Yes, the square root of the square is usually calculated in this loop iteration, but the real cool B of carmark (author of quake3) is that he chose a mysterious constant 0x5f3759df to calculate the estimated value, that is, the line that we add the comment. the calculated value of the line is very close to 1/sqrt (n), so we only need two Newton iterations to achieve the precision we need. Well, if this is not NB, let's see:

Chris Lomont, a mathematician at the Pudu University, thought it was interesting after reading it. he decided to study the mysteries of this guess value produced by carmark. Lomont is also a cool man. after careful research, it theoretically exports an optimal guess value, which is very close to the number of carmark, 0x5f37642f. Kamakok, is he an alien?

The legend is not over here. Lomont was very satisfied with the computation results, so he played the game with his calculated starting value and the mysterious number of camark to see who can obtain the square root faster and more accurately. The result is that Mark won... no one knows how Mark found this number.

Finally, Lomont got angry. he tried to use the brute force method to get a number and finally found a number that is a little bit better than a card number. although the results produced by these two numbers are actually very similar, the brute force number is 0x5f375a86.

For this reason, Lomont wrote the next paper "Fast Inverse Square Root ". Thesis: http://www.math.purdue.edu /~ Clomont/Math/Papers/2003/InvSqrt.pdf, http://www.matrix67.com/data/invsqrt.htm.

Finally, the simplest 1/sqrt () function is provided:

float InvSqrt(float x){float xhalf = 0.5f*x;int i = *(int*)&x; // get bits for floating VALUE i = 0x5f375a86- (i>>1); // gives initial guess y0x = *(float*)&i; // convert bits BACK to floatx = x*(1.5f-xhalf*x*x); // Newton step, repeating increases accuracyreturn x;}  

You can try to compile and experiment on a PC, 51, AVR, 430, ARM, to be surprised at its efficiency.

There was a piece of news about Ryszard Sommefeldt a long time ago (probably from the source code of Quake III ):

float InvSqrt (float x) {float xhalf = 0.5f*x;int i = *(int*)&x;i = 0x5f3759df - (i>>1);x = *(float*)&i;x = x*(1.5f - xhalf*x*x);return x;}

At first glance, he was surprised by the fact that he wanted to visit the senior citizen, but he could not find anyone while searching for it. at the same time, others were looking for it, even though he could not find the source, however, Chris Lomont wrote a paper (in PDF) to parse the code algorithm (using the Newton's Method and the Newton Method; more importantly, the second half explains how to find the magic 0x5f3759df ).

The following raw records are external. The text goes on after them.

-- ==== Sys2Proof/Laws/Memory.lean ====
section
/-! SUPPORT. The memory laws: every operation keeps the canonical form, a read after a write gives the value written, and a
write leaves every other address alone. -/

namespace Sys2Proof.Laws

open Sys2Proof.Machine

/-! ## The canonical form -/

/-- What the canonical form says of a memory with a first entry. -/
theorem wf_cons (a : Nat) (c : Cell) (m : Memory) :
    Memory.wf ((a, c) :: m) = true ↔ c ≠ Cell.unlisted ∧ (∀ e ∈ m, a < e.1) ∧ Memory.wf m = true := by
  simp [Memory.wf, and_assoc]

/-- Setting an address brings in no entry below the bounds that memory and address have. -/
theorem lt_of_mem_set (m : Memory) (k a : Nat) (c : Cell) (hm : ∀ e ∈ m, k < e.1) (ha : k < a) :
    ∀ e ∈ Memory.set m a c, k < e.1 := by
  induction m with
  | nil =>
    intro e he
    unfold Memory.set at he
    split at he
    · simp at he
    · simp only [List.mem_singleton] at he; subst he; exact ha
  | cons hd tl ih =>
    obtain ⟨b, d⟩ := hd
    have htl : ∀ e ∈ tl, k < e.1 := fun e he => hm e (List.mem_cons_of_mem _ he)
    have hb : k < b := hm (b, d) List.mem_cons_self
    intro e he
    unfold Memory.set at he
    split at he
    · split at he
      · exact hm e he
      · rcases List.mem_cons.1 he with rfl | he
        · exact ha
        · exact hm e he
    · split at he
      · split at he
        · exact htl e he
        · rcases List.mem_cons.1 he with rfl | he
          · exact ha
          · exact htl e he
      · rcases List.mem_cons.1 he with rfl | he
        · exact hb
        · exact ih htl e he

/-- Setting an address keeps the canonical form. -/
theorem set_wf (m : Memory) (a : Nat) (c : Cell) (h : Memory.wf m = true) : Memory.wf (Memory.set m a c) = true := by
  induction m with
  | nil =>
    unfold Memory.set
    split
    · rfl
    · rename_i hc; simp [Memory.wf, hc]
  | cons hd tl ih =>
    obtain ⟨b, d⟩ := hd
    obtain ⟨hd, hlt, hwf⟩ := (wf_cons b d tl).1 h
    unfold Memory.set
    split
    · rename_i hab
      split
      · exact h
      · rename_i hc
        refine (wf_cons a c _).2 ⟨hc, fun e he => ?_, h⟩
        rcases List.mem_cons.1 he with rfl | he
        · exact hab
        · exact hab.trans (hlt e he)
    · split
      · rename_i heq
        subst heq
        split
        · exact hwf
        · rename_i hc; exact (wf_cons a c tl).2 ⟨hc, hlt, hwf⟩
      · rename_i h1 h2
        exact (wf_cons b d _).2 ⟨hd, lt_of_mem_set tl b a c hlt (by omega), ih hwf⟩

/-- A write keeps the canonical form. -/
theorem write_wf (m : Memory) (a : Nat) (w : Word) (h : Memory.wf m = true) : Memory.wf (m.write a w) = true :=
  set_wf m a _ h

/-- Writing consecutive words keeps the canonical form. -/
theorem writeWords_wf (ws : List Word) : ∀ (m : Memory) (a : Nat), Memory.wf m = true →
    Memory.wf (m.writeWords a ws) = true := by
  induction ws with
  | nil => exact fun _ _ h => h
  | cons w ws ih => exact fun m a h => ih _ _ (write_wf m a w h)

/-- A filtered memory keeps the canonical form. -/
theorem filter_wf (m : Memory) (p : Nat × Cell → Bool) (h : Memory.wf m = true) : Memory.wf (m.filter p) = true := by
  induction m with
  | nil => rfl
  | cons hd tl ih =>
    obtain ⟨b, d⟩ := hd
    obtain ⟨hd, hlt, hwf⟩ := (wf_cons b d tl).1 h
    rw [List.filter_cons]
    split
    · exact (wf_cons b d _).2 ⟨hd, fun e he => hlt e (List.mem_filter.1 he).1, ih hwf⟩
    · exact ih hwf

/-- The sweep's zeros keep the canonical form. -/
theorem zeroFrom_wf (m : Memory) (lo hi : Nat) (h : Memory.wf m = true) : Memory.wf (m.zeroFrom lo hi) = true :=
  filter_wf m _ h

/-- Disturbances keep the canonical form. -/
theorem disturb_wf (size : Nat) (fs : List Flip) : ∀ m : Memory, Memory.wf m = true →
    Memory.wf (m.disturb size fs) = true := by
  induction fs with
  | nil => exact fun _ h => h
  | cons f fs ih =>
    intro m h
    unfold Memory.disturb
    dsimp only
    split
    · exact ih _ (set_wf m _ _ h)
    · exact ih _ h

/-- The Scrubber's write-backs keep the canonical form. -/
theorem writeBack_wf (m : Memory) (rs : List WordRead) (h : Memory.wf m = true) : Memory.wf (m.writeBack rs) = true := by
  unfold Memory.writeBack
  generalize correctedOf rs = cs
  induction cs generalizing m with
  | nil => exact h
  | cons r cs ih => exact ih _ (write_wf m _ _ h)

/-! ## Reads and writes -/

/-- An address below every listed one is not listed. -/
theorem find_none (m : Memory) (a : Nat) (h : ∀ e ∈ m, a < e.1) : Memory.find m a = none := by
  induction m with
  | nil => rfl
  | cons hd tl ih =>
    obtain ⟨b, d⟩ := hd
    have hab : a < b := h (b, d) List.mem_cons_self
    unfold Memory.find
    rw [if_neg (by omega)]
    exact ih fun e he => h e (List.mem_cons_of_mem _ he)

/-- A read after setting the same address gives what was set. -/
theorem read_set_same (m : Memory) (a : Nat) (c : Cell) (h : Memory.wf m = true) :
    Memory.read (Memory.set m a c) a = c := by
  unfold Memory.read
  induction m with
  | nil =>
    unfold Memory.set
    split
    · rename_i hc; simp [Memory.find, hc]
    · simp [Memory.find]
  | cons hd tl ih =>
    obtain ⟨b, d⟩ := hd
    obtain ⟨-, hlt, hwf⟩ := (wf_cons b d tl).1 h
    unfold Memory.set
    split
    · rename_i hab
      split
      · rename_i hc
        have : Memory.find ((b, d) :: tl) a = none := find_none _ _ fun e he => by
          rcases List.mem_cons.1 he with rfl | he
          · exact hab
          · exact hab.trans (hlt e he)
        simp [this, hc]
      · simp [Memory.find]
    · split
      · rename_i heq
        subst heq
        split
        · rename_i hc; simp [find_none tl a hlt, hc]
        · simp [Memory.find]
      · rename_i h1 h2
        unfold Memory.find
        rw [if_neg (by omega)]
        exact ih hwf

/-- Setting an address leaves every other address alone. -/
theorem read_set_other (m : Memory) (a b : Nat) (c : Cell) (hab : b ≠ a) :
    Memory.read (Memory.set m a c) b = Memory.read m b := by
  unfold Memory.read
  congr 1
  induction m with
  | nil =>
    unfold Memory.set
    split
    · rfl
    · simp [Memory.find, hab.symm]
  | cons hd tl ih =>
    obtain ⟨k, d⟩ := hd
    unfold Memory.set
    split
    · split
      · rfl
      · simp [Memory.find, hab.symm]
    · split
      · rename_i heq
        subst heq
        split <;> simp [Memory.find, hab.symm]
      · by_cases hk : k = b
        · simp [Memory.find, hk]
        · simp [Memory.find, hk, ih]

/-- A read after a write of the same address gives the word written, sound (R17). -/
theorem read_write_same (m : Memory) (a : Nat) (w : Word) (h : Memory.wf m = true) :
    (m.write a w).read a = Cell.fresh w := read_set_same m a _ h

/-- A write leaves every other address alone. -/
theorem read_write_other (m : Memory) (a b : Nat) (w : Word) (hab : b ≠ a) : (m.write a w).read b = m.read b :=
  read_set_other m a b _ hab

/-- Writing consecutive words leaves every address outside them alone. -/
theorem read_writeWords_other (ws : List Word) : ∀ (m : Memory) (a b : Nat), b < a ∨ a + ws.length ≤ b →
    (m.writeWords a ws).read b = m.read b := by
  induction ws with
  | nil => exact fun _ _ _ _ => rfl
  | cons w ws ih =>
    intro m a b h
    simp only [List.length_cons] at h
    exact (ih _ _ b (by omega)).trans (read_write_other m a b w (by omega))

/-- Each of consecutive words written reads back. -/
theorem read_writeWords (ws : List Word) : ∀ (m : Memory) (a k : Nat) (hk : k < ws.length), Memory.wf m = true →
    (m.writeWords a ws).read (a + k) = Cell.fresh ws[k] := by
  induction ws with
  | nil => exact fun _ _ _ hk => absurd hk (by simp)
  | cons w ws ih =>
    intro m a k hk h
    cases k with
    | zero => exact (read_writeWords_other ws _ _ _ (by omega)).trans (read_write_same m a w h)
    | succ k =>
      have := ih (m.write a w) (a + 1) k (by simpa using hk) (write_wf m a w h)
      rw [show a + (k + 1) = a + 1 + k by omega]
      simpa [Memory.writeWords] using this

/-- The write-back leaves every word alone that did not read as corrected (R29). -/
theorem read_writeBack_other (m : Memory) (rs : List WordRead) (b : Nat) (h : ∀ r ∈ correctedOf rs, r.addr ≠ b) :
    (m.writeBack rs).read b = m.read b := by
  unfold Memory.writeBack
  generalize correctedOf rs = ws at h
  induction ws generalizing m with
  | nil => rfl
  | cons w ws ih =>
    rw [List.foldl_cons, ih _ fun r hr => h r (List.mem_cons_of_mem _ hr)]
    exact read_write_other m w.addr b w.data (h w List.mem_cons_self).symm

/-- A sound word reads as clean, with the word written (R18). -/
theorem fresh_outcome (w : Word) : (Cell.fresh w).outcome = .clean := by
  have : (Cell.fresh w).flipCount = 0 := by simp [Cell.flipCount, Cell.fresh]
  simp [Cell.outcome, this]

theorem fresh_delivered (w : Word) : (Cell.fresh w).delivered = w := by
  unfold Cell.delivered
  rw [fresh_outcome]
  simp [Cell.storedData, Cell.fresh]

end Sys2Proof.Laws
end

PS. this function is important because it is often used in 3D operations (vector operations) to calculate the reciprocal of the root number. if you use the original sqrt () and then use the reciprocal, the speed is about four times slower than the previous version... XD

PS2. during their pursuit, some people mentioned a file called mit hackmem, which was written by the strong MIT in the 1970 s (hack memo), mostly algorithm, some code is written by the PDP-10 asm, and a few are C code (someone sorted out a list ).

Well, the story is over here. I hope you will have some gains :)

This article is available at http://www.nowamagic.net/librarys/veda/detail/184.

Contact Us

The content source of this page is from Internet, which doesn't represent Alibaba Cloud's opinion; products and services mentioned on that page don't have any relationship with Alibaba Cloud. If the content of the page makes you feel confusing, please write us an email, we will handle the problem within 5 days after receiving your email.

If you find any instances of plagiarism from the community, please send an email to: info-contact@alibabacloud.com and provide relevant evidence. A staff member will contact you within 5 working days.

A Free Trial That Lets You Build Big!

Start building with 50+ products and up to 12 months usage for Elastic Compute Service

  • Sales Support

    1 on 1 presale consultation

  • After-Sales Support

    24/7 Technical Support 6 Free Tickets per Quarter Faster Response

  • Alibaba Cloud offers highly flexible support services tailored to meet your exact needs.